(Dataset items)

[Start of section]

-- ==== Sys2Proof/Safety.lean ====
section
/-! DEFINITION. The terms of the claims: what a good state is (R31), what the reset state is (R30), when a command faults
(R237, R239, R242), and the spec's printed tables and formulas as claims need them, written apart from the meanings. -/
namespace Sys2Proof.Machine

/-- The block executes what it is given: it is not in the FAULT state (R241, R253). -/
abbrev State.Running (s : State) : Prop := s.err = 0

/-- A polynomial value: "it is empty or its element 0 is non-zero" (R22). -/
abbrev IsStripped (a : List Byte) : Prop := a.head? ≠ some 0

/-- Every listed index is below n. -/
abbrev Memory.Below (n : Nat) (m : Memory) : Prop := ∀ c ∈ m, c.1 < n

/-- A buffer of n bytes in canonical form. -/
abbrev Memory.Holds (n : Nat) (m : Memory) : Prop := m.wf ∧ m.Below n

/-- VERSION is one of the versions there are (R16). -/
abbrev State.LegalVersion (s : State) : Prop := 1 ≤ s.version.toNat ∧ s.version.toNat ≤ Config.maxVersion

/-- A polynomial register's value: stripped, at most 256 coefficients (R22). -/
abbrev PolyLegal (a : List Byte) : Prop := IsStripped a ∧ a.length ≤ Config.polyMax

/-- Every polynomial register holds a legal value (R22). -/
abbrev State.PolysLegal (s : State) : Prop := ∀ p, PolyLegal (s.poly p)

/-- The invariants "a model may rely on" (R31) that every step keeps, with the canonical form and size of each buffer
(R23 to R26), and ECMD = 0 while no fault is recorded (R14). -/
structure State.Inv (s : State) : Prop where
  version : s.LegalVersion
  poly : s.PolysLegal
  cwlen : s.cwlen.toNat ≤ Config.cwSize
  err : s.err.toNat ≤ 4
  ecmd : s.err = 0 → s.ecmd = 0
  ibuf : s.ibuf.Holds Config.ibufSize
  dbuf : s.dbuf.Holds Config.dbufSize
  ecbuf : s.ecbuf.Holds Config.ecbufSize
  cw : s.cw.Holds Config.cwSize

/-- The reset values, row by row (R30). -/
structure State.AtReset (s : State) : Prop where
  res : s.res = 0
  err : s.err = 0
  ecmd : s.ecmd = 0
  ovf : s.ovf = false
  final : s.final = false
  level : s.level = 0
  version : s.version = 1
  mask : s.mask = 0
  best : s.best = 0
  ilen : s.ilen = 0
  cwlen : s.cwlen = 0
  pena : s.pena = 0
  penb : s.penb = 0
  penc : s.penc = 0
  pen : ∀ m < 8, s.penalty m = 0
  poly : ∀ p, s.poly p = []
  ibuf : ∀ i, s.ibuf.read i = 0
  dbuf : ∀ i, s.dbuf.read i = 0
  ecbuf : ∀ i, s.ecbuf.read i = 0
  cw : ∀ i, s.cw.read i = 0
  mat : ∀ r c, s.mat.read r c = .unset

/-- The numbers that RDCSR accepts (R208). -/
def csrAssigned (n : Nat) : Bool := n ≤ 0x0A || (0x0C ≤ n && n ≤ 0x0E) || (0x10 ≤ n && n ≤ 0x17)

/-- The complete list of operands that are out of range (R239). -/
def State.outOfRange (s : State) : Instr → Prop
  | .setlvl c => 3 < c
  | .setver v => v = 0 ∨ 10 < v
  | .wrd i _ => 273 < i
  | .build m => 7 < m
  | .fmt d => 31 < d
  | .vinf d => 63 < d
  | .rdcsr n => csrAssigned n = false
  | .rdi i => 273 < i
  | .rdd i => 273 < i
  | .rdec i => 223 < i
  | .rdcw i => 345 < i
  | .rdmod row col => 56 < row ∨ 56 < col
  | .pget p i => (s.poly p).length ≤ i
  | _ => False

/-- A polynomial register would hold more than 256 coefficients (R242). -/
def State.overLong (s : State) : Instr → Prop
  | .ppush p _ => (s.poly p).length = 256
  | .pmul _ pa pb => s.poly pa ≠ [] ∧ s.poly pb ≠ [] ∧ 256 < (s.poly pa).length + (s.poly pb).length - 1
  | _ => False

/-- `glog(0)` is formed, cause by cause (R237). -/
def State.formsLogOfZero (s : State) : Instr → Prop
  | .glog n => n = 0
  | .pmul _ pa pb => s.poly pa ≠ [] ∧ s.poly pb ≠ [] ∧ (s.poly pa).length + (s.poly pb).length - 1 ≤ 256 ∧
      (0 ∈ s.poly pa ∨ 0 ∈ s.poly pb)
  | .pmod _ pa pb => s.poly pb = [] ∨ ((s.poly pb).length ≤ (s.poly pa).length ∧ 0 ∈ s.poly pb)
  | _ => False

/-- E satisfies the definition of the EXP table (R80). -/
def IsExpTable (E : Nat → Byte) : Prop :=
  (∀ i ≤ 7, E i = 1#8 <<< i) ∧
    ∀ i, 8 ≤ i → i ≤ 255 → E i = E (i - 4) ^^^ E (i - 5) ^^^ E (i - 6) ^^^ E (i - 8)

/-- The product of two field elements (R88); 0 where a factor is 0, as in any field. -/
def fieldMul (u v : Byte) : Byte :=
  if u = 0 ∨ v = 0 then 0 else gexp ((logEntry u.toNat : Int) + (logEntry v.toNat : Int))

/-- The coefficient of x^k (R90: the constant term stands last). -/
def coeff (a : List Byte) (k : Nat) : Byte := a.reverse.getD k 0

/-- The coefficient of x^k in the product of two polynomials: addition is xor (R88). -/
def productCoeff (a b : List Byte) (k : Nat) : Byte :=
  ((List.range (k + 1)).map fun i => fieldMul (coeff a i) (coeff b (k - i))).foldr (· ^^^ ·) 0

/-- The product of two polynomials over GF(2), bit i being the coefficient of x^i (R187). -/
def clmul (q g : Nat) : Nat :=
  (List.range 18).foldl (fun acc i => if q.testBit i then acc ^^^ (g <<< i) else acc) 0

/-- The column of a level code in the tables that the spec prints in the order L, M, Q, H (R15). -/
def levelColumn (l : BitVec 2) : Nat :=
  match l.toNat with
  | 0 => 1
  | 1 => 0
  | 2 => 3
  | _ => 2

/-- An entry of a table with rows by version and columns L, M, Q, H. -/
def tableEntry (rows : List (List Nat)) (v : Nat) (l : BitVec 2) : Nat := (rows.getD (v - 1) []).getD (levelColumn l) 0

/-- The byte-mode capacities as R113 prints them. -/
def capacityRows : List (List Nat) :=
  [ [17, 14, 11, 7], [32, 26, 20, 14], [53, 42, 32, 24], [78, 62, 46, 34], [106, 84, 60, 44],
    [134, 106, 74, 58], [154, 122, 86, 64], [192, 152, 108, 84], [230, 180, 130, 98], [271, 213, 151, 119] ]

/-- The capacity of (v, level) as R113 prints it. -/
def printedCapacity (v : Nat) (l : BitVec 2) : Nat := tableEntry capacityRows v l

/-- B, the number of blocks, as R131 prints it. -/
def blockCountRows : List (List Nat) :=
  [ [1, 1, 1, 1], [1, 1, 1, 1], [1, 1, 2, 2], [1, 2, 2, 4], [1, 2, 4, 4], [2, 4, 4, 4], [2, 4, 6, 5], [2, 4, 6, 6],
    [2, 5, 8, 8], [4, 5, 8, 8] ]

/-- ecCount as R131 prints it. -/
def ecCountRows : List (List Nat) :=
  [ [7, 10, 13, 17], [10, 16, 22, 28], [15, 26, 18, 22], [20, 18, 26, 16], [26, 24, 18, 22], [18, 16, 24, 28],
    [20, 18, 18, 26], [24, 22, 22, 26], [30, 22, 20, 24], [18, 26, 24, 28] ]

/-- DTOT as R131 prints it. -/
def dtotRows : List (List Nat) :=
  [ [19, 16, 13, 9], [34, 28, 22, 16], [55, 44, 34, 26], [80, 64, 48, 36], [108, 86, 62, 46], [136, 108, 76, 60],
    [156, 124, 88, 66], [194, 154, 110, 86], [232, 182, 132, 100], [274, 216, 154, 122] ]

/-- CTOT as R131 prints it. -/
def ctotRow : List Nat := [26, 44, 70, 100, 134, 172, 196, 242, 292, 346]

/-- CTOT(v) as R131 prints it. -/
def printedCtot (v : Nat) : Nat := ctotRow.getD (v - 1) 0

/-- Bit j of a buffer: byte j div 8, bit 7 - (j mod 8) (R44). -/
def Memory.bitAt (m : Memory) (j : Nat) : Bool := (m.read (j / 8)).toNat.testBit (7 - j % 8)

/-- Bit j of what PACK stores for n = ILEN payload bytes: mode indicator, length indicator, payload, terminator, pad bytes
0xEC and 0x11 in turn (R44, R116, R117). -/
def packedBit (v ilen : Nat) (ibuf : Memory) (j : Nat) : Bool :=
  let head := 4 + lenbits v
  let body := head + 8 * min ilen 274
  if j < 4 then (0b0100).testBit (3 - j)
  else if j < head then ilen.testBit (head - 1 - j)
  else if j < body then ibuf.bitAt (j - head)
  else if j < body + 4 then false
  else (if (j - (body + 4)) / 8 % 2 = 0 then 0xEC else 0x11).testBit (7 - (j - (body + 4)) % 8)

/-- `data[b]` (R131). -/
def blockData (v : Nat) (l : BitVec 2) (b : Nat) : Nat := ((blocks v l).map RSBlock.data).getD b 0

/-- `off[b] = data[0] + ... + data[b-1]` (R131). -/
def blockOffset (v : Nat) (l : BitVec 2) (b : Nat) : Nat := (((blocks v l).take b).map RSBlock.data).sum

/-- How many data codewords are emitted before codeword i of block b: i columns, cut where a block is exhausted, and the
blocks before b that have a codeword i (R136). -/
def dataPosition (v : Nat) (l : BitVec 2) (b i : Nat) : Nat :=
  ((blocks v l).map fun k => min i k.data).sum + ((blocks v l).take b).countP fun k => i < k.data

/-- The coefficients of the generator polynomials as R107 prints them, with the small ones. -/
def printedGenerators : List (Nat × List Byte) :=
  [ (0, [0x01]), (1, [0x01, 0x01]), (2, [0x01, 0x03, 0x02]), (3, [0x01, 0x07, 0x0E, 0x08]),
    (7, [0x01, 0x7F, 0x7A, 0x9A, 0xA4, 0x0B, 0x44, 0x75]),
    (10, [0x01, 0xD8, 0xC2, 0x9F, 0x6F, 0xC7, 0x5E, 0x5F, 0x71, 0x9D, 0xC1]),
    (13, [0x01, 0x89, 0x49, 0xE3, 0x11, 0xB1, 0x11, 0x34, 0x0D, 0x2E, 0x2B, 0x53, 0x84, 0x78]),
    (15, [0x01, 0x1D, 0xC4, 0x6F, 0xA3, 0x70, 0x4A, 0x0A, 0x69, 0x69, 0x8B, 0x84, 0x97, 0x20, 0x86, 0x1A]),
    (16, [0x01, 0x3B, 0x0D, 0x68, 0xBD, 0x44, 0xD1, 0x1E, 0x08, 0xA3, 0x41, 0x29, 0xE5, 0x62, 0x32, 0x24, 0x3B]),
    (17, [0x01, 0x77, 0x42, 0x53, 0x78, 0x77, 0x16, 0xC5, 0x53, 0xF9, 0x29, 0x8F, 0x86, 0x55, 0x35, 0x7D, 0x63, 0x4F]),
    (18, [0x01, 0xEF, 0xFB, 0xB7, 0x71, 0x95, 0xAF, 0xC7, 0xD7, 0xF0, 0xDC, 0x49, 0x52, 0xAD, 0x4B, 0x20, 0x43, 0xD9,
          0x92]),
    (20, [0x01, 0x98, 0xB9, 0xF0, 0x05, 0x6F, 0x63, 0x06, 0xDC, 0x70, 0x96, 0x45, 0x24, 0xBB, 0x16, 0xE4, 0xC6, 0x79,
          0x79, 0xA5, 0xAE]),
    (22, [0x01, 0x59, 0xB3, 0x83, 0xB0, 0xB6, 0xF4, 0x13, 0xBD, 0x45, 0x28, 0x1C, 0x89, 0x1D, 0x7B, 0x43, 0xFD, 0x56,
          0xDA, 0xE6, 0x1A, 0x91, 0xF5]),
    (24, [0x01, 0x7A, 0x76, 0xA9, 0x46, 0xB2, 0xED, 0xD8, 0x66, 0x73, 0x96, 0xE5, 0x49, 0x82, 0x48, 0x3D, 0x2B, 0xCE,
          0x01, 0xED, 0xF7, 0x7F, 0xD9, 0x90, 0x75]),
    (26, [0x01, 0xF6, 0x33, 0xB7, 0x04, 0x88, 0x62, 0xC7, 0x98, 0x4D, 0x38, 0xCE, 0x18, 0x91, 0x28, 0xD1, 0x75, 0xE9,
          0x2A, 0x87, 0x44, 0x46, 0x90, 0x92, 0x4D, 0x2B, 0x5E]),
    (28, [0x01, 0xFC, 0x09, 0x1C, 0x0D, 0x12, 0xFB, 0xD0, 0x96, 0x67, 0xAE, 0x64, 0x29, 0xA7, 0x0C, 0xF7, 0x38, 0x75,
          0x77, 0xE9, 0x7F, 0xB5, 0x64, 0x79, 0x93, 0xB0, 0x4A, 0x3A, 0xC5]),
    (30, [0x01, 0xD4, 0xF6, 0x4D, 0x49, 0xC3, 0xC0, 0x4B, 0x62, 0x05, 0x46, 0x67, 0xB1, 0x16, 0xD9, 0x8A, 0x33, 0xB5,
          0xF6, 0x48, 0x19, 0x12, 0x2E, 0xE4, 0x4A, 0xD8, 0xC3, 0x0B, 0x6A, 0x82, 0x96]) ]

/-- The format words as R189 prints them, level codes 0 to 3, mask indices 0 to 7. -/
def printedFormatWords : List Nat :=
  [ 0x5412, 0x5125, 0x5E7C, 0x5B4B, 0x45F9, 0x40CE, 0x4F97, 0x4AA0, 0x77C4, 0x72F3, 0x7DAA, 0x789D, 0x662F, 0x6318,
    0x6C41, 0x6976, 0x1689, 0x13BE, 0x1CE7, 0x19D0, 0x0762, 0x0255, 0x0D0C, 0x083B, 0x355F, 0x3068, 0x3F31, 0x3A06,
    0x24B4, 0x2183, 0x2EDA, 0x2BED ]

/-- What an ENCODE leaves that R32 names: VERSION, OVF, the bytes the stages wrote, CWLEN, the penalties, BEST, MASK, RES,
MAT, FINAL. -/
structure State.SameOutcome (s t : State) : Prop where
  version : s.version = t.version
  ovf : s.ovf = t.ovf
  dbuf : ∀ i < s.dtot, s.dbuf.read i = t.dbuf.read i
  ecbuf : ∀ i < (blocks s.version.toNat s.level).length * ecCountOf s.version.toNat s.level,
    s.ecbuf.read i = t.ecbuf.read i
  cw : ∀ i < s.cwlen.toNat, s.cw.read i = t.cw.read i
  cwlen : s.cwlen = t.cwlen
  pena : s.pena = t.pena
  penb : s.penb = t.penb
  penc : s.penc = t.penc
  pen : s.pen = t.pen
  best : s.best = t.best
  mask : s.mask = t.mask
  res : s.res = t.res
  mat : s.mat = t.mat
  final : s.final = t.final

/-- The register that RDCSR number n reads, number by number (R21, R208), outside the FAULT state, where STATUS.FAULT is 0
(R13). -/
def State.csrValues (s : State) : List (Nat × Word) :=
  [ (0x00, word ((if s.final then 4 else 0) + (if s.ovf then 2 else 0))), (0x01, 0), (0x02, s.ecmd), (0x03, zext s.level),
    (0x04, zext s.version), (0x05, word (4 * s.version.toNat + 17)), (0x06, zext s.mask), (0x07, zext s.best),
    (0x08, zext s.ilen), (0x09, word (tableEntry dtotRows s.version.toNat s.level)), (0x0A, zext s.cwlen),
    (0x0C, s.pena), (0x0D, s.penb), (0x0E, s.penc), (0x10, s.penalty 0), (0x11, s.penalty 1), (0x12, s.penalty 2),
    (0x13, s.penalty 3), (0x14, s.penalty 4), (0x15, s.penalty 5), (0x16, s.penalty 6), (0x17, s.penalty 7) ]

/-- The commands whose rule says `RES <- ...` (R12), SRST's reset of RES apart. -/
def writesRes : Instr → Bool
  | .rdcsr _ | .gexp _ | .glog _ | .rdexp _ | .plen _ | .pget _ _ | .score | .eval | .encode | .fmt _ | .vinf _
  | .rdi _ | .rdd _ | .rdec _ | .rdcw _ | .rdmod _ _ => true
  | _ => false

/-- The polynomial register a command writes (R22). -/
def destPoly : Instr → Option PReg
  | .pclr p | .ppush p _ | .pmul p _ _ | .pmod p _ _ | .pgen p _ => some p
  | _ => none

/-- The read commands of R48. -/
def isRead : Instr → Bool
  | .rdi _ | .rdd _ | .rdec _ | .rdcw _ | .rdmod _ _ | .rdexp _ | .rdcsr _ | .plen _ | .pget _ _ => true
  | _ => false

/-- The offsets (dr, dc) with dr, dc in -1..1 and not both 0 (R171). -/
def neighbourOffsets : List (Int × Int) := [(-1, -1), (-1, 0), (-1, 1), (0, -1), (0, 1), (1, -1), (1, 0), (1, 1)]

/-- `same(r, c)`: the cells (r+dr, c+dc) inside the N × N grid that have the colour of (r, c) (R171). -/
def neighboursAlike (n : Nat) (m : Matrix) (r c : Nat) : Nat :=
  neighbourOffsets.countP fun d =>
    0 ≤ (r : Int) + d.1 ∧ (r : Int) + d.1 < n ∧ 0 ≤ (c : Int) + d.2 ∧ (c : Int) + d.2 < n ∧
      m.read ((r : Int) + d.1).toNat ((c : Int) + d.2).toNat = m.read r c

/-- Rule A: 3 + (same - 5) for every cell with same at least 5 (R171). -/
def penaltyA (n : Nat) (m : Matrix) : Nat :=
  ∑ r ∈ Finset.range n, ∑ c ∈ Finset.range n,
    if 5 ≤ neighboursAlike n m r c then 3 + (neighboursAlike n m r c - 5) else 0

/-- The cells of the pattern of rule B that are dark: 0, 2, 3, 4 and 6 of seven; the others are light (R172). -/
def ruleBColour (k : Nat) : Module := if k = 1 ∨ k = 5 then .light else .dark

/-- Rule B: 40 for every match in a row and for every match in a column (R172). -/
def penaltyB (n : Nat) (m : Matrix) : Nat :=
  40 * ((Finset.range n ×ˢ Finset.range (n - 6)).filter fun p =>
      ∀ k ∈ Finset.range 7, m.read p.1 (p.2 + k) = ruleBColour k).card +
    40 * ((Finset.range n ×ˢ Finset.range (n - 6)).filter fun p =>
      ∀ k ∈ Finset.range 7, m.read (p.2 + k) p.1 = ruleBColour k).card

/-- The dark cells of the N × N grid (R173). -/
def darkCells (n : Nat) (m : Matrix) : Nat :=
  ((Finset.range n ×ˢ Finset.range n).filter fun p => m.read p.1 p.2 = .dark).card

/-- Rule C (R173). -/
def penaltyC (n : Nat) (m : Matrix) : Nat :=
  10 * (((100 * (darkCells n m : Int) - 50 * ((n : Int) * n)).natAbs) / (5 * (n * n)))

/-- The version words that the block writes, as R192 prints them, for versions 7 to 10. -/
def printedVersionWords : List Nat := [0x07C94, 0x085BC, 0x09A99, 0x0A4D3]

/-- The number of data cells by version, as R161 prints them. -/
def dataCellRow : List Nat := [208, 359, 567, 807, 1079, 1383, 1568, 1936, 2336, 2768]

end Sys2Proof.Machine
end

[End of section]

» WORK TO COMPLETE
Please state how many lines of the data hold the string "plen", with nothing else in your reply.

» ANSWER SPACE
2